Clarification: Sandy Bridge Load Latency

Nathan_K_3 · ‎10-28-2013

I'm confused by a passage in the Intel Architecture Optimization Manual about load latencies:

2.2.5.2 L1 DCache - Loads

The common load latency is five cycles. When using a simple addressing mode, base plus offset

that is smaller than 2048, the load latency can be four cycles.

Table 2.12

Data Type/Addressing Mode Base + Offset > 2048;   Base + Offset < 2048

Base + Index [+ Offset]

Integer   5 4

MMX, SSE, 128-bit AVX 6 5

X87 7   6

256-bit AVX   7   7

I'm not sure how to interpret this. Adding some parentheses for clarity, is the faster case ((Base + Offset) < 2048), a condition that user code is unlikely to achieve, or (Base + (Offset < 2048)), something that can often be accomodated?

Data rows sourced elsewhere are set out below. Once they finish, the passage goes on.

/-- The header's checks. -/
def headChecks (b : List Byte) : List FieldCheck :=
  let r := lpbDw b 1
  let t := lpbDw b 3
  [(0, zeroBits (lpbDw b 0) 0 14 && decide (1 ≤ lpbNh b) && decide (lpbNh b ≤ 32) && decide (1 ≤ lpbNi b) && decide (lpbNi b ≤ 8) && decide (lpbNp b ≤ 8) &&
      decide (lpbRk b ≤ 1) && decide (lpbCk b ≤ 2)),
   (8, if lpbRk b = 0 then zeroBits r 60 4 && zeroBits r 28 4 && decide (1 ≤ lpbCount b) && decide (lpbFirst b + lpbCount b ≤ 201326592)
       else zeroBits r 49 15 && zeroBits r 30 2 && zeroBits r 22 2 && zeroBits r 14 2 && zeroBits r 6 2 && decide (1 ≤ lpbCount b) &&
         decide ((fld r 24 6 : BitVec 6).toNat + (fld r 8 6 : BitVec 6).toNat ≤ 32) && decide ((fld r 16 6 : BitVec 6).toNat + (fld r 0 6 : BitVec 6).toNat ≤ 48)),
   (16, zeroBits (lpbDw b 2) 48 16 && zeroBits (lpbDw b 2) 8 24 && lpbDbud b != 0 && userChannel (lpbStart b)),
   (24, match lpbCk b with
     | 0 => t == 0
     | 1 => zeroBits t 37 27 && (userChannel (fld t 29 8) || fld t 29 8 == (248 : BitVec 8)) && namesCore (fld t 0 29)
     | _ => zeroBits t 31 33 && decide ((fld t 21 10 : BitVec 10).toNat ≤ 1000))]

/-- One image's checks: the shape of its words. -/
def imageCheck (b : List Byte) (i : Nat) : FieldCheck := (32 + 16 * i, zeroBits (lpbDw b (4 + 2 * i)) 48 16)

/-- Generation and ID of an image of a block. -/
def lpbImage (b : List Byte) (i : Nat) : BitVec 32 × BitVec 16 × Word := (fld (lpbDw b (4 + 2 * i)) 0 32, fld (lpbDw b (4 + 2 * i)) 32 16, lpbDw b (5 + 2 * i))

/-- One persistent region's check; the padding's. -/
def regionCheck (b : List Byte) (j : Nat) : FieldCheck :=
  let w := lpbDw b (lpbRegions b + j)
  let n := (fld w 0 19 : BitVec 19).toNat
  (8 * (lpbRegions b + j), if j < lpbNp b then zeroBits w 19 45 && decide (16 ≤ n) && decide (n ≤ 262144) && n % 16 == 0 else w == 0)

/-- Words of a template. -/
def lpbTemplate (b : List Byte) (t : Nat) : Word × Word := (lpbDw b (lpbTemplates b + 2 * t), lpbDw b (lpbTemplates b + 2 * t + 1))

/-- The system instructions' rules on a template (R153, R255): zero bits, PREG, image index, priority and class, and P only in mode D. That R255
has a template refused at acceptance for P in mode I is DEDUCED; P on a range with a core of column 47 is not (log entry 79). -/
def templateOk (b : List Byte) (w : Word) : Bool :=
  let preg := (fld w 48 6 : BitVec 6).toNat
  if bit w 63 then
    zeroBits w 0 15 && decide ((fld w 29 3 : BitVec 3).toNat < lpbNi b) && (decide (preg < lpbNp b) || preg == 63) && (fld w 54 3 != (7 : BitVec 3) || bit w 57) &&
      (!bit w 59 || !bit w 58)
  else w == 0

/-- One template's checks: its word, and its channel, which no earlier template names. -/
def templateChecks (b : List Byte) (t : Nat) : List FieldCheck :=
  let w := lpbTemplate b t
  let at_ := 8 * (lpbTemplates b + 2 * t)
  [(at_, templateOk b w.1),
   (at_ + 8, zeroBits w.2 8 56 && userChannel (fld w.2 0 8) && !((List.range t).any fun u => (lpbTemplate b u).2 == w.2))]

/-- The checks on the block alone, in address order. -/
def lpbShape (b : List Byte) : List FieldCheck :=
  headChecks b ++ (List.range (lpbNi b)).map (imageCheck b) ++ (List.range (2 * ((lpbNp b + 1) / 2))).map (regionCheck b) ++ (List.range (lpbNh b)).flatMap (templateChecks b)

/-- The lowest offset of a check that fails. -/
def firstFail (l : List FieldCheck) : Option Nat := ((l.filter fun c => !c.2).map (·.1)).min?

/-! Reading what the tenant named. -/

/-- The sealed image at an offset of a tenant's space, read whole (R304). -/
def State.imageAt (s : State) (pkg : Nat) (ten : BitVec 12) (off : Word) : Option (List Byte) :=
  let sp := (s.pkg pkg).gsaOf ten
  match s.gvaRead pkg ten sp off 64 with
  | .ok h => if headOk h then
      (match s.gvaRead pkg ten sp off (imageBytes h) with
      | .ok b => some b
      | _ => none)
    else none
  | _ => none

/-- The watchpoints that the read of an image hits (R344). -/
def State.seeImage (s : State) (pkg : Nat) (ten : BitVec 12) (off : Word) : State :=
  let sp := (s.pkg pkg).gsaOf ten
  match s.gvaRead pkg ten sp off 64 with
  | .ok h => s.seeRead pkg ten sp off (if headOk h then imageBytes h else 64)
  | _ => s

/-- The watchpoints that the reads of a block's images hit (R344). -/
def State.seeImages (s : State) (pkg : Nat) (ten : BitVec 12) (b : List Byte) : State :=
  (List.range (lpbNi b)).foldl (fun t i => t.seeImage pkg ten (lpbImage b i).2.2) s

/-- An image at an offset of a tenant's space cannot be read yet, because its region slides (R321). -/
def State.imageHeld (s : State) (pkg : Nat) (ten : BitVec 12) (off : Word) : Bool :=
  let sp := (s.pkg pkg).gsaOf ten
  match s.gvaRead pkg ten sp off 64 with
  | .held => true
  | .ok h => headOk h && (match s.gvaRead pkg ten sp off (imageBytes h) with
    | .held => true
    | _ => false)
  | _ => false

/-- An image that a block names cannot be read yet. -/
def State.imagesHeld (s : State) (pkg : Nat) (ten : BitVec 12) (b : List Byte) : Bool :=
  (List.range (lpbNi b)).any fun i => s.imageHeld pkg ten (lpbImage b i).2.2

/-- The load checks of an image that a launch names (R163, R307): present, its MAC, its ID and generation, and the IGT. -/
def State.imageLoads (s : State) (pkg : Nat) (ten : BitVec 12) (x : BitVec 32 × BitVec 16 × Word) : Bool :=
  match s.imageAt pkg ten x.2.2 with
  | none => false
  | some b => macOk b && headId b == x.1 && headGen b == x.2.1 && igtPasses ((s.pkg pkg).igtEntry x.1) x.1 x.2.1

/-- A class-S template names no user image (R153). -/
def State.classOk (s : State) (pkg : Nat) (ten : BitVec 12) (b : List Byte) (w : Word) : Bool :=
  !bit w 57 || (match s.imageAt pkg ten (lpbImage b (fld w 29 3 : BitVec 3).toNat).2.2 with
    | some i => headClass i != 0
    | none => false)

/-- A core that a launch of a tenant may name in this package: of the tenant's partition, and not absent (R163, R259). -/
def Package.mayLaunch (k : Package) (ten : BitVec 12) (a : CoreAddr) : Bool :=
  let part := match k.vfOf ten with
    | some (_, f) => (fld (f.rec16[0]) 32 5 : BitVec 5).toNat
    | none => 0
  isCompute a && k.partOf a == part && !k.absent.contains a.toNat

/-- The checks that each package makes for its own cores (R163): range and partition, images, and templates' classes. -/
def State.lpbLocal (s : State) (pkg : Nat) (ten : BitVec 12) (b : List Byte) : List FieldCheck :=
  (8, (lpbCores b).all fun a => pkgOf a != pkg || (s.pkg pkg).mayLaunch ten a) ::
    ((List.range (lpbNi b)).map fun i => (32 + 16 * i, s.imageLoads pkg ten (lpbImage b i))) ++
    ((List.range (lpbNh b)).map fun t => (8 * (lpbTemplates b + 2 * t), s.classOk pkg ten b (lpbTemplate b t).1))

Patrick_F_Intel1 · ‎01-24-2014

Hello Nathan,

Sorry to take so long to reply... end/start of year deadlines, etc.

I think this section of the manual is differentiating instructions like 'mov edx,[eax+4]' and 'mov edx,[eax+4096]'. The +4 case (displacement==4) should load in 4 clocks. The +4096 case (so the displacement is 4096) should load in 5 cycles.

Hope this helps... someone... if it is not too late for you.

Pat